**Dataset excerpts**
====================

theorem Dev.raised_blvAfterMask (d : Dev) : d.Raised d.blvAfterMask.1 := by
  unfold Dev.blvAfterMask
  dsimp only
  split
  · exact (Dev.raised_rest d d.seen d.evm d.dtest _).trans (Dev.raised_blvSet blvDump _)
  · exact Dev.raised_blvFinish d

theorem Dev.raised_blvEndPost (b : Bool) (d : Dev) : d.Raised (d.blvEndPost b).1 := by
  unfold Dev.blvEndPost
  dsimp only
  have h := (Dev.raised_rest d d.seen d.evm d.dtest { d.blv with
    traces := d.blv.traces.map (fun (x : BlvTrace) => { x with run := none }), timeoutEnd := b
    maskRun := d.on 0x93 BLV_CTRL_MASK_EN, failSeg := 0, segs := d.blvSegs, deadFrom := d.now, missed := 0, deadSeen := false }).trans (Dev.raised_blvSet blvMask _)
  have e : (Dev.blvSet blvMask { d with blv := { d.blv with
    traces := d.blv.traces.map (fun (x : BlvTrace) => { x with run := none }), timeoutEnd := b
    maskRun := d.on 0x93 BLV_CTRL_MASK_EN, failSeg := 0, segs := d.blvSegs, deadFrom := d.now, missed := 0, deadSeen := false } }) =
    (Dev.blvDeadStart { d with blv := { d.blv with
    traces := d.blv.traces.map (fun (x : BlvTrace) => { x with run := none })
    timeoutEnd := b, maskRun := d.on 0x93 BLV_CTRL_MASK_EN, failSeg := 0, segs := d.blvSegs } }).blvSet blvMask := rfl
  rw [← e]
  generalize Dev.blvSet blvMask _ = f at *
  split
  · exact h
  · exact (h.trans (Dev.raised_page f (off := BLV_STATUS) _ (by omega) (by decide))).trans (Dev.raised_blvAfterMask _)

theorem Dev.raised_blvPostCheck (d : Dev) : d.Raised d.blvPostCheck.1 := by
  unfold Dev.blvPostCheck
  split
  · exact Dev.raised_blvEndPost _ d
  · exact Dev.Raised.refl d

theorem Dev.raised_blvTake (r tt : Nat) (d : Dev) : d.Raised (d.blvTake r tt) := Dev.raised_rest d d.seen d.evm d.dtest _

theorem Dev.raised_missed (d : Dev) (x : Blv) : d.Raised { d.bump 0x93 BLV_MISSED_CNT with blv := x } := by
  have h : d.Raised (d.bump 0x93 BLV_MISSED_CNT) := Dev.raised_page d _ (by omega) (by decide)
  exact ⟨rfl, h.regs⟩

theorem Dev.raised_accept (r tt : Nat) (d : Dev) :
    d.Raised (((d.blvSet blvPost).bump 0x93 BLV_CAPTURE_NUM).blvTake r tt).blvPostCheck.1 := by
  have h1 := Dev.raised_blvSet blvPost d
  generalize d.blvSet blvPost = e at *
  have h2 : e.Raised (e.bump 0x93 BLV_CAPTURE_NUM) := Dev.raised_page e _ (by omega) (by decide)
  generalize e.bump 0x93 BLV_CAPTURE_NUM = f at *
  exact ((h1.trans h2).trans (Dev.raised_blvTake r tt f)).trans (Dev.raised_blvPostCheck _)

theorem Dev.raised_blvTrigger (r tt : Nat) (d : Dev) : d.Raised (d.blvTrigger r tt).1 := by
  unfold Dev.blvTrigger
  dsimp only
  have hb : d.Raised (d.bump 0x93 BLV_TRIG_CNT) := Dev.raised_page d _ (by omega) (by decide)
  generalize d.bump 0x93 BLV_TRIG_CNT = e at *
  split
  · exact Dev.Raised.refl d
  · split
    · split
      · have h := hb.trans (Dev.raised_blvTake r tt e)
        generalize e.blvTake r tt = f at *
        split
        · exact h.trans (Dev.raised_blvPostCheck f)
        · exact h
      · exact hb
    · split
      · exact hb.trans (Dev.raised_accept r tt _)
      · split
        · exact hb
        · exact hb.trans (Dev.raised_missed _ _)

theorem Dev.raised_deliver (n : Nat) (d : Dev) : d.Raised (d.deliver n).1 := by
  unfold Dev.deliver
  dsimp only
  split
  · exact Dev.Raised.refl d
  · have h : d.Raised (((Dev.countPulse n { d with evm := { d.evm with pulsed := n :: d.evm.pulsed } }).dtestPulse 0 n).dmaPulse n |>.1.markPulse n).1 :=
      ((((Dev.raised_rest d d.seen _ d.dtest d.blv).trans (Dev.raised_countPulse n _)).trans (Dev.raised_dtestPulse 0 n _)).trans
        (Dev.raised_dmaPulse n _)).trans (Dev.raised_markPulse n _)
    split
    · exact h.trans (Dev.raised_blvTrigger _ _ _)
    · exact h

theorem Dev.raised_logRaise (n p b : Nat) (d : Dev) : d.Raised (d.logRaise n p b).1 := by
  unfold Dev.logRaise
  split
  · exact Dev.raised_rest d d.seen _ d.dtest d.blv
  · exact Dev.Raised.refl d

====================

**Task prompt**
Across the listing above, find all lines where the word "unfold" is present and copy them.

**Response area**
  unfold Dev.blvAfterMask
  unfold Dev.blvEndPost
  unfold Dev.blvPostCheck
  unfold Dev.blvTrigger
  unfold Dev.deliver
  unfold Dev.logRaise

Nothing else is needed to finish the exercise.